Editor’s Note: The International Association of CDKL5 Research began publishing a column called Poppy’s Corner in their newsletter. We are proud to say that we are writing it.
This is the maiden voyage of Emily, Haley and Poppy writing for an organization that is dear to our heart. I find it requires a change of focus. I find that I would like to give voice not only for ourselves but for the whole CDKL5 family and all families who care for loved ones with complex needs.
Our blog Emily Haley and Poppy began painting with a wide brush. I tore into matters of the spirit as well as matters of public policy. I found out soon that such a wide brush was cumbersome to wield. I settled on the issues of the spirit. I found that as I wrote of such things my spirit was lifted. Our readership, albeit fairly small, has spread to every continent and almost forty countries. And the comments we receive lighten our load even more.

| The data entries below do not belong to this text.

-- ==== Sys2Proof/Laws/Step.lean ====
section
/-! SUPPORT. What a step can do, said once: the inversion of `step`, and `Built`, the updates a next state is made
of. An invariant of every step is an induction over `Built` (spec/00_scope.md R6, spec/20_memory.md R67). -/

namespace Sys2Proof.Machine

/-- A step that answers a next state ran a decoded instruction to it. -/
theorem step_next_iff (s t : State) :
    step s = .next t ↔ ∃ i, s.decodeNext = .ok i ∧ exec i s = .next t := by
  unfold step
  cases h : s.decodeNext with
  | ok i => simp
  | error e => simp

/-- A step that fails was rejected by the decoder or by the instruction. -/
theorem step_fault_iff (s : State) (f : Fault) :
    step s = .fault f ↔
      (∃ e, s.decodeNext = .error e ∧ decodeFault s.ip e = f) ∨ ∃ i, s.decodeNext = .ok i ∧ exec i s = .fault f := by
  unfold step
  cases h : s.decodeNext with
  | ok i => simp
  | error e => simp

/-- The states reached from `s` by the updates the meanings are made of. -/
inductive Built (s : State) : State → Prop
  | start : Built s s
  | setReg16 {t : State} (r : Reg16) (v : Word) : Built s t → Built s (t.setReg16 r v)
  | setByte {t : State} (a : Word) (v : Byte) : Built s t → Built s (t.setByte a v)
  | setFlags {t : State} (f : Flags) : Built s t → Built s (t.setFlags f)
  | setMulFlags {t : State} (high : Bool) : Built s t → Built s (t.setMulFlags high)
  | setDivFlags {t : State} : Built s t → Built s t.setDivFlags
  | farJump {t : State} (c o : Word) : Built s t → Built s (t.farJump c o)
  | emit {t : State} (e : Option Event) : Built s t → Built s (t.emit e)

theorem Built.setReg8 {s t : State} (r : Reg8) (v : Byte) (h : Built s t) : Built s (t.setReg8 r v) :=
  h.setReg16 _ _

theorem Built.jump {s t : State} (target : Word) (h : Built s t) : Built s (t.jump target) :=
  h.farJump t.cs target

theorem Built.advance {s t : State} (n : Nat) (h : Built s t) : Built s (t.advance n) := h.jump _

theorem Built.setWord {s t : State} (a v : Word) (h : Built s t) : Built s (t.setWord a v) :=
  (h.setByte _ _).setByte _ _

theorem Built.writeRm8 {s t : State} (dst : RM8) (v : Byte) (h : Built s t) : Built s (t.writeRm8 dst v) := by
  cases dst
  · exact h.setReg8 _ _
  · exact h.setByte _ _

theorem Built.writeRm16 {s t : State} (dst : RM16) (v : Word) (h : Built s t) : Built s (t.writeRm16 dst v) := by
  cases dst
  · exact h.setReg16 _ _
  · exact h.setWord _ _

theorem Built.push16 {s t : State} (v : Word) (h : Built s t) : Built s (t.push16 v) :=
  (h.setReg16 _ _).setWord _ _

theorem Built.dropWord {s t : State} (h : Built s t) : Built s t.dropWord := h.setReg16 _ _

theorem Built.enterInterrupt {s t : State} (r c o : Word) (h : Built s t) : Built s (t.enterInterrupt r c o) :=
  ((((h.push16 _).push16 _).push16 _).setFlags _).farJump _ _

theorem Built.returnFromInterrupt {s t : State} (h : Built s t) : Built s t.returnFromInterrupt :=
  ((h.dropWord.dropWord.dropWord).farJump _ _).setFlags _

theorem Built.condJump {s t u : State} {b : Bool} {n : Nat} {rel : Byte} (h : Built s t)
    (hu : condJump b n rel t = .next u) : Built s u := by
  simp only [Machine.condJump, Host.Outcome.next.injEq] at hu
  subst hu
  split
  · exact h.jump _
  · exact h.advance _

theorem Built.finishDiv8 {s t : State} {op : Byte} {n : Nat} {o : Option (Byte × Byte)}
    (h : finishDiv8 op n o s = .next t) : Built s t := by
  rcases o with _ | ⟨q, r⟩
  · simp [Machine.finishDiv8, divideError] at h
  · simp only [Machine.finishDiv8, Host.Outcome.next.injEq] at h
    subst h
    exact (((Built.start.setReg8 _ _).setReg8 _ _).setDivFlags).advance _

theorem Built.finishDiv16 {s t : State} {op : Byte} {n : Nat} {o : Option (Word × Word)}
    (h : finishDiv16 op n o s = .next t) : Built s t := by
  rcases o with _ | ⟨q, r⟩
  · simp [Machine.finishDiv16, divideError] at h
  · simp only [Machine.finishDiv16, Host.Outcome.next.injEq] at h
    subst h
    exact (((Built.start.setReg16 _ _).setReg16 _ _).setDivFlags).advance _

/-- The next state of any instruction is built by those updates. -/
theorem exec_built {i : Instr} {s t : State} (h : exec i s = .next t) : Built s t := by
  cases i
  case divRm8 => exact Built.finishDiv8 h
  case idivRm8 => exact Built.finishDiv8 h
  case divRm16 => exact Built.finishDiv16 h
  case idivRm16 => exact Built.finishDiv16 h
  case jo => exact Built.start.condJump h
  case jno => exact Built.start.condJump h
  case jc => exact Built.start.condJump h
  case jnc => exact Built.start.condJump h
  case jz => exact Built.start.condJump h
  case jnz => exact Built.start.condJump h
  case jna => exact Built.start.condJump h
  case ja => exact Built.start.condJump h
  case js => exact Built.start.condJump h
  case jns => exact Built.start.condJump h
  case jl => exact Built.start.condJump h
  case jge => exact Built.start.condJump h
  case jle => exact Built.start.condJump h
  case jg => exact Built.start.condJump h
  case loop => exact (Built.start.setReg16 _ _).condJump h
  case pushR16 src =>
    simp only [exec, execPushR16] at h
    split at h
    · cases h
    · cases h
      exact (Built.start.push16 _).advance _
  case int vector =>
    simp only [exec, execInt] at h
    split at h
    · cases h
    · cases h
      exact (Built.start.enterInterrupt _ _ _).emit _
  all_goals cases h
  case popR16 => exact (Built.start.dropWord.setReg16 _ _).advance _
  case callRel16 => exact (Built.start.push16 _).jump _
  case ret => exact Built.start.dropWord.jump _
  case iret => exact Built.start.returnFromInterrupt
  case nop => exact Built.start.advance _
  case jmpRel8 => exact Built.start.jump _
  case jmpRel16 => exact Built.start.jump _
  case mulRm8 => exact ((Built.start.setReg16 _ _).setMulFlags _).advance _
  case mulRm16 => exact (((Built.start.setReg16 _ _).setReg16 _ _).setMulFlags _).advance _
  case movR8Rm8 => exact (Built.start.setReg8 _ _).advance _
  case movR16Rm16 => exact (Built.start.setReg16 _ _).advance _
  case movAlOff => exact (Built.start.setReg8 _ _).advance _
  case movAxOff => exact (Built.start.setReg16 _ _).advance _
  case movOffAl => exact (Built.start.setByte _ _).advance _
  case movOffAx => exact (Built.start.setWord _ _).advance _
  case movR8Imm8 => exact (Built.start.setReg8 _ _).advance _
  case movR16Imm16 => exact (Built.start.setReg16 _ _).advance _
  all_goals first
    | exact (Built.start.writeRm8 _ _).advance _
    | exact (Built.start.writeRm16 _ _).advance _
    | exact ((Built.start.writeRm8 _ _).setFlags _).advance _
    | exact ((Built.start.writeRm16 _ _).setFlags _).advance _

/-- The next state of a step is built by those updates. -/
theorem step_built {s t : State} (h : step s = .next t) : Built s t := by
  obtain ⟨i, -, hi⟩ := (step_next_iff s t).mp h
  exact exec_built hi

end Sys2Proof.Machine
end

The comments reveal universality about our underlying feelings regarding what we do. However, not everyone gets to express those thoughts and feelings as I do. I want this column to celebrate who we are by a continuous examination of what we do and how we react. Generally speaking we fall into a broad category of caretakers, who, in their many legions are universally not celebrated. For many caregivers, it is a transitory. It begins with the end of life decline of a loved one, and ends with their passing. I was a caretaker for both my parents as they entered their declining years. Now, I am a grandparent and caregiver for my Haley (CDKL5) and Emily (short bowel syndrome). They were celebrated at birth, but very soon thereafter we entered an extremely long and agonizing period of mourning for ourselves and Haley as intractable epilepsy and absence of protein to sustain normal synaptic function ravaged our expectations of normalcy for her. And in the birth of Emily, fates ugly hand reached out at two days old; it left her with less than 10 centimeters of small intestines, and gave her a permanent IV line into her chest, feeding tube to her stomach and an ostomy bag. In effect we were crushed by our expectations. We expected the perfection of new born birth. It was stolen from us. When I cared for my parents there were no expectations such as those attendant to birth only the reality that attends to a walk with a loved one to their final destination. For those who care for children with complex needs grief begins at the beginning of the journey and may linger.
A number of years ago, while on a long bike ride in Rensselaer County, New York, I came upon a grave yard of long ago. As I approached the weathered stones I was immediately overwhelmed by the hardship endured by these long ago settlers. The stones were the last sign of a hardy group of Northern Europeans who struggled just to get by childbirth. As I rode away I realized that in a few short generations our expectation of life has changed drastically. Those who care for children with complex needs share equally in courage and strength with those who not long ago preceded us. In some sense we surpass them in strength and courage. Our forebears who went before us almost always knew the risks before them. It takes a special strength to overcome the unexpected. And in overcoming there are special rewards.
I have found that my expectations often dictate whether I regret or rejoice my station in life. I hope it’s evident from our blog that I have found that this part of my life is one of rejoicing. Although a mystery to me all my life, this is what I wanted to be, Poppy. I could live life over a million times and still be surprised about this ending. Kathryn, President of our CDKL5 Foundation pointed out to me that I seem to have fun doing it. Strange as it may seem I do. How is it that this can be period of rejoicing as opposed to one of regret?
The rewards garnered from hardship have surrounded us all our lives. I am product of my grandmother’s care who raised me as my mother worked and my father fought a war. It is estimated that roughly 30% of our population, at any given time, is intensely involved in caring of a loved one. With those odds most of us are now, have been or will find ourselves as caregiver sooner or later.
Having found ourselves here we must define what it is that makes us celebrate what our children have taught us. Why is that we rejoice rather than regret? What is it that we have learned about the meaning of life from our walk with our children? First and foremost it can be mind and body numbing difficult. Then again all things great come with enormous effort. Most who achieve greatness watch it slip away, but fortunately for us the communion with our loved ones lasts forever.
So it is that I will end this column with quotes from two greats: Joseph Campbell, once said of the secret of life: “We must let go of the life we have planned, so as to accept the one that is waiting for us”; and Shakespeare, who wrote: “Some are born great, some achieve greatness, and some have greatness thrust upon them”.